Content starts
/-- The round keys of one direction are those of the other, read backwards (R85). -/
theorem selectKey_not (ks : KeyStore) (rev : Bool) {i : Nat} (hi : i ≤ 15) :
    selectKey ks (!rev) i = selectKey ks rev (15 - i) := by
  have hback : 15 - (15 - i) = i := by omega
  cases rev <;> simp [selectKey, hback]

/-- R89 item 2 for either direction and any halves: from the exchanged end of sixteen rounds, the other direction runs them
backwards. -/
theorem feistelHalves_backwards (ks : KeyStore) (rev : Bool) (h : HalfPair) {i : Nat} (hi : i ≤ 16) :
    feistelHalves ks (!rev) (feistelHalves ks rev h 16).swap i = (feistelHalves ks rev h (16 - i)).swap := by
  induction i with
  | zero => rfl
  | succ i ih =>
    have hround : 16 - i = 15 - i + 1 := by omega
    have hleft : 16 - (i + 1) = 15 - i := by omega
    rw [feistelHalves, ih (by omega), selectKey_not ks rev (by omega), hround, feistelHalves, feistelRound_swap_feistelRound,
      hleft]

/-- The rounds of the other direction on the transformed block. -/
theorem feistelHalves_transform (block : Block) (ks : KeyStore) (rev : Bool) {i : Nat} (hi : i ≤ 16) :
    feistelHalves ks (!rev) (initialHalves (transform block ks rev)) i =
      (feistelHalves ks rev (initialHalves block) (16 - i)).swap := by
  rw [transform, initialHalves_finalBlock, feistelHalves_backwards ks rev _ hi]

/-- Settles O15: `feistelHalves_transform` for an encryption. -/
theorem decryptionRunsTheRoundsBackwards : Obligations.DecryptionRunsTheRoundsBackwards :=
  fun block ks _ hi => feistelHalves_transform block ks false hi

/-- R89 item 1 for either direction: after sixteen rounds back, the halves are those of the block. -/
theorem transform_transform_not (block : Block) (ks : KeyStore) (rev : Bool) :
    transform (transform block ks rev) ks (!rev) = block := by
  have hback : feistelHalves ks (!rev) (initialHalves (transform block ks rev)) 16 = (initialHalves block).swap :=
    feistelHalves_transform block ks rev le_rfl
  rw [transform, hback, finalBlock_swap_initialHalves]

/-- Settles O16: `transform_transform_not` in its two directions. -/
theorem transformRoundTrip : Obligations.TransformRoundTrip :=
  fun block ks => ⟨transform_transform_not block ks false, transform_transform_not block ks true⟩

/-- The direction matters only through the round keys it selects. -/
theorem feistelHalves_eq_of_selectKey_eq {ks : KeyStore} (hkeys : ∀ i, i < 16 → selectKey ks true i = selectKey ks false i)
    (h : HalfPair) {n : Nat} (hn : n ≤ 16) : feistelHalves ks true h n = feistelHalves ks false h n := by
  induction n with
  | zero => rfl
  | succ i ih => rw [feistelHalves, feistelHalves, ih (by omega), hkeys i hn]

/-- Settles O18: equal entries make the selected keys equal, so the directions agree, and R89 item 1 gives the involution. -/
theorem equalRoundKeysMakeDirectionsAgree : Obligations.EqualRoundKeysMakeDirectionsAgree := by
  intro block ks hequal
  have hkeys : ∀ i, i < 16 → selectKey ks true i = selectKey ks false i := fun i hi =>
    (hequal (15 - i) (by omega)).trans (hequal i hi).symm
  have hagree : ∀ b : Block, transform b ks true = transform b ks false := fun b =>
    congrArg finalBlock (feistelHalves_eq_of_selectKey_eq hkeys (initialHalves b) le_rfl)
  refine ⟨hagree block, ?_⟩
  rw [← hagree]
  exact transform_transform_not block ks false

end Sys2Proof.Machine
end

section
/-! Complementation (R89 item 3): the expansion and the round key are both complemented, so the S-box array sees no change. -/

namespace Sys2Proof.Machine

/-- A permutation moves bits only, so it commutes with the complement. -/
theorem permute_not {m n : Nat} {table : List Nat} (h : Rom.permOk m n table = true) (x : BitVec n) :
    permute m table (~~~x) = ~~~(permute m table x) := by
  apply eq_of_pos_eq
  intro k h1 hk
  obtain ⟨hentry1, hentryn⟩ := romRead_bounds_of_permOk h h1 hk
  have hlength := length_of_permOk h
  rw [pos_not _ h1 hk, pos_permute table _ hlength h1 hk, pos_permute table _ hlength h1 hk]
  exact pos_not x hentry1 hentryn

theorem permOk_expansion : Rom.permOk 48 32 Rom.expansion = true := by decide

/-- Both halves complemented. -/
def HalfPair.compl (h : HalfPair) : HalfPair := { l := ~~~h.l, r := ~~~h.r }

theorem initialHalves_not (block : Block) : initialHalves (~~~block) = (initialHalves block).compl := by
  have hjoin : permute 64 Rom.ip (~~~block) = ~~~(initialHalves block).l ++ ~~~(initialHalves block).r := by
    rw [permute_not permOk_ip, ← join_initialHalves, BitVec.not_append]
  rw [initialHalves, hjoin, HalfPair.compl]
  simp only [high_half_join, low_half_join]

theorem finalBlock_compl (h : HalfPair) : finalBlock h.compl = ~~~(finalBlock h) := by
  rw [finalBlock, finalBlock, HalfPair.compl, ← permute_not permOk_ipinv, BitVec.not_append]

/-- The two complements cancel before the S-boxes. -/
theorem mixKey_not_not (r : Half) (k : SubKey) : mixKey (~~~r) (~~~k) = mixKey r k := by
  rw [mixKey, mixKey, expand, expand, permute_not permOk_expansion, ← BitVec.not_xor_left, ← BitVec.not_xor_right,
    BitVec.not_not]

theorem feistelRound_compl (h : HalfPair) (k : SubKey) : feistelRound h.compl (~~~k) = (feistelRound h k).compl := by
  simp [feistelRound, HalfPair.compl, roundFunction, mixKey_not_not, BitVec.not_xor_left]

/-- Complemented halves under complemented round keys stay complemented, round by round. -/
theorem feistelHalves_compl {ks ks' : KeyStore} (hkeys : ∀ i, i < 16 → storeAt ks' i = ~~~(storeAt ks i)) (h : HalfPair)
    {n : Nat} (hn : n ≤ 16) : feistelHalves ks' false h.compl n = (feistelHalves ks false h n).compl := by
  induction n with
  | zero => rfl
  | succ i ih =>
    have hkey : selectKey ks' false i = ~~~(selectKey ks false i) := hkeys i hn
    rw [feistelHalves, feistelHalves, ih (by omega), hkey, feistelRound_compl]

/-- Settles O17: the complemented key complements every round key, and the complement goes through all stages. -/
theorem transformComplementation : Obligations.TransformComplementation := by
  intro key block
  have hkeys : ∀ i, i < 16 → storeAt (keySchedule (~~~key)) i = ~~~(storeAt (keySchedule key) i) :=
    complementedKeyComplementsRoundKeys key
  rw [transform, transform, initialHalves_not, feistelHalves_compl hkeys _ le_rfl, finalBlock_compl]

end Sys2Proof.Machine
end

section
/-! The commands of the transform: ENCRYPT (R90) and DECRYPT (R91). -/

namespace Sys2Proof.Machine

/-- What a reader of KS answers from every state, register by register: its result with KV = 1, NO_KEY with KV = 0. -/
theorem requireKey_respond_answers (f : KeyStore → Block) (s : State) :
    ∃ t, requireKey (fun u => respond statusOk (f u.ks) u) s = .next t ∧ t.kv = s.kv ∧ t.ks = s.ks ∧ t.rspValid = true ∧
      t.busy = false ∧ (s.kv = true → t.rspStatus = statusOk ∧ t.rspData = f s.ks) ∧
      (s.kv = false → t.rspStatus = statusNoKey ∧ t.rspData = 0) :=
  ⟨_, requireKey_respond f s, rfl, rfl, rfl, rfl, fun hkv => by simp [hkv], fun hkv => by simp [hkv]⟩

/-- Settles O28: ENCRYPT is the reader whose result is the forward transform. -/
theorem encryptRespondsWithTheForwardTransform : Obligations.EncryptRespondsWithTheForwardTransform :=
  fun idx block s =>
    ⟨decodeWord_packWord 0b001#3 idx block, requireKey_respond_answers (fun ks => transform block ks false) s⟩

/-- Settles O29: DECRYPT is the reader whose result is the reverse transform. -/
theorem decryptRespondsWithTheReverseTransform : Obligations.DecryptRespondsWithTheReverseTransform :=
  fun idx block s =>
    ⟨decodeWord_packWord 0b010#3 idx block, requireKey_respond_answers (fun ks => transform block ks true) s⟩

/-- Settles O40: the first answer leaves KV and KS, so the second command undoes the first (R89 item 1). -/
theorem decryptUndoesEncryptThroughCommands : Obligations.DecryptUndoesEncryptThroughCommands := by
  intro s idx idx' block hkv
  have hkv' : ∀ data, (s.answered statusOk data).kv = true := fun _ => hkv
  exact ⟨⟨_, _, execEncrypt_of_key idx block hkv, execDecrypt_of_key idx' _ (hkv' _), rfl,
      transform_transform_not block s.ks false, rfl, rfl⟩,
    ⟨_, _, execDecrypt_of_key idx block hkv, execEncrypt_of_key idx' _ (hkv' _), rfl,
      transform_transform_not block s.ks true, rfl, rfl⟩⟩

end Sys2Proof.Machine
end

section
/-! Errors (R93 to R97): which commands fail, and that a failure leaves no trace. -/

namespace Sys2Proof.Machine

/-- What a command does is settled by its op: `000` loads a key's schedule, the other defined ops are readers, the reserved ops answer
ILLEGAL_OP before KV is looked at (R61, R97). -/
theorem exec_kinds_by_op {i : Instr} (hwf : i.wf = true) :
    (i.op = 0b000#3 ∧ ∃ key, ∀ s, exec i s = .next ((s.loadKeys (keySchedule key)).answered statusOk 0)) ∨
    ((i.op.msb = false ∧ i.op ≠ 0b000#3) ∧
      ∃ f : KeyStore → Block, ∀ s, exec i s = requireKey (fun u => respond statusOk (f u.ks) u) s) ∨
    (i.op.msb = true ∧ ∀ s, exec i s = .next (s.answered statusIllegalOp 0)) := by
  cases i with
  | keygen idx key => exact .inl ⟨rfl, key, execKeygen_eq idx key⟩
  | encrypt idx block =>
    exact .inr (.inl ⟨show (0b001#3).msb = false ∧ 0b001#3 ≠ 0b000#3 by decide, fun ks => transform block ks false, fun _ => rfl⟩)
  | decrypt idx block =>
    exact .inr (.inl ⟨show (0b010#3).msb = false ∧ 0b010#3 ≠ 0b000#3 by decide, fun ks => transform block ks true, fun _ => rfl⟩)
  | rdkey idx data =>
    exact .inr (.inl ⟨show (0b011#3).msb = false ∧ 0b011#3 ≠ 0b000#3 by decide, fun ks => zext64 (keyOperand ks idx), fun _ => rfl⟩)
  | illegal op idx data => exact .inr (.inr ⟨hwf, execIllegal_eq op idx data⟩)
Content ends
Content starts
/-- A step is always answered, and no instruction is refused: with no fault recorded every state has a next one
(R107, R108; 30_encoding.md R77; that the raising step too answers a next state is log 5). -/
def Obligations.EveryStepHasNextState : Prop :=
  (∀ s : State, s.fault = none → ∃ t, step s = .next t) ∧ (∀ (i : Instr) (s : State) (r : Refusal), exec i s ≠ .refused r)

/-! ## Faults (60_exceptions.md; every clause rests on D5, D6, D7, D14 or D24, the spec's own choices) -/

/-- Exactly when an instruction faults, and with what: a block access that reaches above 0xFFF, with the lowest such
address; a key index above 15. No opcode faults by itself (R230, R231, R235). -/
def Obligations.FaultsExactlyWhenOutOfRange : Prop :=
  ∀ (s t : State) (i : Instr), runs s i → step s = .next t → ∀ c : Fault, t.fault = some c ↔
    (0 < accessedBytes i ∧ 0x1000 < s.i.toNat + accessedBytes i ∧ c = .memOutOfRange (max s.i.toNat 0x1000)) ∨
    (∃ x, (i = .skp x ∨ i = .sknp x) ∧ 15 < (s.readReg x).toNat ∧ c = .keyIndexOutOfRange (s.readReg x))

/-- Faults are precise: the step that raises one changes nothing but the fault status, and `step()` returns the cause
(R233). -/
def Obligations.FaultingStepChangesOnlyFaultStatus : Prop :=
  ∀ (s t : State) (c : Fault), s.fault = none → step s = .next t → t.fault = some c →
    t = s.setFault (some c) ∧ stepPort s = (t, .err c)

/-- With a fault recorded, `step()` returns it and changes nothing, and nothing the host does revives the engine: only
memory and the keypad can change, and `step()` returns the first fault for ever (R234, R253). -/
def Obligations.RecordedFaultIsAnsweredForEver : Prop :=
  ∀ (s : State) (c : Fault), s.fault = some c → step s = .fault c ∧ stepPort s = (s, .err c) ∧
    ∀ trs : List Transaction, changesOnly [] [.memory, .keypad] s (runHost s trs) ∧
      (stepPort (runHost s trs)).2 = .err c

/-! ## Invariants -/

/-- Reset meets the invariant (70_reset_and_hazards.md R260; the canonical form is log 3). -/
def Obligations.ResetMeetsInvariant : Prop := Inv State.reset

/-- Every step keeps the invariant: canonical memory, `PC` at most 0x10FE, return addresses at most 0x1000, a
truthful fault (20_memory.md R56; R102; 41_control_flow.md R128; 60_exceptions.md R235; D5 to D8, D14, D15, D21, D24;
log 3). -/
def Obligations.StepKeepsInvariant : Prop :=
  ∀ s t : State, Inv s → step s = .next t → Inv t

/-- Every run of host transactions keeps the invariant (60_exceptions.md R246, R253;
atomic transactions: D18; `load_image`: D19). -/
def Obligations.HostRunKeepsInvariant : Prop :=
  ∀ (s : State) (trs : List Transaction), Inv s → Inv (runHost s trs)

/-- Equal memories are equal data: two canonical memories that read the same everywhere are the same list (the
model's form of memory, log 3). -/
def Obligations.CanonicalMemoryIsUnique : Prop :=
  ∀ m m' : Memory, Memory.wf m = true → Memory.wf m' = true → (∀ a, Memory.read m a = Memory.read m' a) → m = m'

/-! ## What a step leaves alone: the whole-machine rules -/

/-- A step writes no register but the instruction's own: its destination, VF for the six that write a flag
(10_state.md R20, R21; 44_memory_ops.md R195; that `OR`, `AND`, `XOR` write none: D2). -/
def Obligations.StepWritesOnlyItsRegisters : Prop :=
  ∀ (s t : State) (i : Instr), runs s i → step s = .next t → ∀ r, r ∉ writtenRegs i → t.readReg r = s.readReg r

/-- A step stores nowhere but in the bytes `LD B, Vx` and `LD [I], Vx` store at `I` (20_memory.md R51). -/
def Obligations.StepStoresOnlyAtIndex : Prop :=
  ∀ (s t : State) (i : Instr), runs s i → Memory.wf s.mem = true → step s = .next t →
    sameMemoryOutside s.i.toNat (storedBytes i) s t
Content ends
Content starts
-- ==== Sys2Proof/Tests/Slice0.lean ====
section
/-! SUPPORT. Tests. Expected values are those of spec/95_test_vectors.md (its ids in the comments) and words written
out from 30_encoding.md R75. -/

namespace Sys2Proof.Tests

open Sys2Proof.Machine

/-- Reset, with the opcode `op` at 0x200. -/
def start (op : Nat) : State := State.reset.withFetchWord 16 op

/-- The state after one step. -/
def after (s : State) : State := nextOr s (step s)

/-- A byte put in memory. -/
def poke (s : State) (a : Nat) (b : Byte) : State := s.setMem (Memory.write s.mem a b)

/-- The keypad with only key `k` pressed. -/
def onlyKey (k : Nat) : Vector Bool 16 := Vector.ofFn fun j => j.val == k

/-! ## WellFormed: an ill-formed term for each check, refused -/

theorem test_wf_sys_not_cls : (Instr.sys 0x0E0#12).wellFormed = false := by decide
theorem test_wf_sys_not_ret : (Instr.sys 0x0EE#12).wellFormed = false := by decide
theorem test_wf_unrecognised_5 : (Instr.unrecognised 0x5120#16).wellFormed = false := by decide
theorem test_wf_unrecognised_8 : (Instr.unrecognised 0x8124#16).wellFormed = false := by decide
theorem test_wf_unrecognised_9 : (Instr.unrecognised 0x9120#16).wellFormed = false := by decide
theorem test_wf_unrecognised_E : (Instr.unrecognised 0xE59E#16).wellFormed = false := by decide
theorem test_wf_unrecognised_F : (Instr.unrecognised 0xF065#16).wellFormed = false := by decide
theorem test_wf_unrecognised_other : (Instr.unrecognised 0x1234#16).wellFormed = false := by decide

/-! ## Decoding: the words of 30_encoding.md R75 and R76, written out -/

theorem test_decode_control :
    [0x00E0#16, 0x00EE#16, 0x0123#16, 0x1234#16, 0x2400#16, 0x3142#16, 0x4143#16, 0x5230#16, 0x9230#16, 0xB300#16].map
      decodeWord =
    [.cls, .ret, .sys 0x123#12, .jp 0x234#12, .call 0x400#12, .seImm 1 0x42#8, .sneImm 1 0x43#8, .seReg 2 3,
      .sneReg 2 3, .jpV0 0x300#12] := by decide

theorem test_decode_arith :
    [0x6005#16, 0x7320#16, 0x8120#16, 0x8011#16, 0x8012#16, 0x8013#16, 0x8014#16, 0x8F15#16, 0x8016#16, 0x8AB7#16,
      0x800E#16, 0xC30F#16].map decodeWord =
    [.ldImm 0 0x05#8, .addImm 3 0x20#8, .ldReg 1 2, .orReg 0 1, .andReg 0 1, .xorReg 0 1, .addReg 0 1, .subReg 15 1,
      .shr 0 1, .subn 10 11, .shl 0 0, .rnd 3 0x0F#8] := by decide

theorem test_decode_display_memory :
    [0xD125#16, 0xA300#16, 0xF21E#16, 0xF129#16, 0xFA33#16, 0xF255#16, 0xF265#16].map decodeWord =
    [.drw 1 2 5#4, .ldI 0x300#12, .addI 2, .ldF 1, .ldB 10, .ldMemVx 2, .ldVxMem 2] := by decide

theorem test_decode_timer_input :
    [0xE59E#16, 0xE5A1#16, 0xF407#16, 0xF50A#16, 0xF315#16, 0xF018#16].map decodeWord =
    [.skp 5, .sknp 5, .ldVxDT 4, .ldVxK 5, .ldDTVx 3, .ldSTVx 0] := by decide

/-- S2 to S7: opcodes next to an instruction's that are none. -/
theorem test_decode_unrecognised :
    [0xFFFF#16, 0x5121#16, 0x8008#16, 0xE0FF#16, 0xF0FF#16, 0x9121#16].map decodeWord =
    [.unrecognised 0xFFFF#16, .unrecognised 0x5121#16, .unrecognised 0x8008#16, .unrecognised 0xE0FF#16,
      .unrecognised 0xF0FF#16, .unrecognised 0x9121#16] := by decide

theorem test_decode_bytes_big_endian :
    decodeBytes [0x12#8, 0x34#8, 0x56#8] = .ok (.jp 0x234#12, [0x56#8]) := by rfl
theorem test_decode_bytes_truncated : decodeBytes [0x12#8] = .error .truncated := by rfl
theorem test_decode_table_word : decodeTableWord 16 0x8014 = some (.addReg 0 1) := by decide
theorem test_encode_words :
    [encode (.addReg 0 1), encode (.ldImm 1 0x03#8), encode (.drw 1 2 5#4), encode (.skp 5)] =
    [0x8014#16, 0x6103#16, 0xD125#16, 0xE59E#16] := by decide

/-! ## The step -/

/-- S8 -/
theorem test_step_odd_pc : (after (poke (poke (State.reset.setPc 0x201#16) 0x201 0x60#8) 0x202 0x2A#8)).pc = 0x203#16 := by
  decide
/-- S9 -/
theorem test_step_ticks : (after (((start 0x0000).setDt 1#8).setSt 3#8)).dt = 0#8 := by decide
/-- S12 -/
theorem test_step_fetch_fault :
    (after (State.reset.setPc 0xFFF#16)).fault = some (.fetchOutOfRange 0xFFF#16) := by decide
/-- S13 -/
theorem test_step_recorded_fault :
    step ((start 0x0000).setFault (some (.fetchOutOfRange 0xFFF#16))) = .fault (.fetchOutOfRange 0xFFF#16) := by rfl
Content ends
▶ _WHAT IS BEING ASKED_:
Scan the entries above for the line containing "direction runs them", and copy it and all lines after it exactly, down to and including the line containing "block ks rev)) i".

▶ _WORKED SOLUTION_:
/-- R89 item 2 for either direction and any halves: from the exchanged end of sixteen rounds, the other direction runs them
backwards. -/
theorem feistelHalves_backwards (ks : KeyStore) (rev : Bool) (h : HalfPair) {i : Nat} (hi : i ≤ 16) :
    feistelHalves ks (!rev) (feistelHalves ks rev h 16).swap i = (feistelHalves ks rev h (16 - i)).swap := by
  induction i with
  | zero => rfl
  | succ i ih =>
    have hround : 16 - i = 15 - i + 1 := by omega
    have hleft : 16 - (i + 1) = 15 - i := by omega
    rw [feistelHalves, ih (by omega), selectKey_not ks rev (by omega), hround, feistelHalves, feistelRound_swap_feistelRound,
      hleft]

/-- The rounds of the other direction on the transformed block. -/
theorem feistelHalves_transform (block : Block) (ks : KeyStore) (rev : Bool) {i : Nat} (hi : i ≤ 16) :
    feistelHalves ks (!rev) (initialHalves (transform block ks rev)) i =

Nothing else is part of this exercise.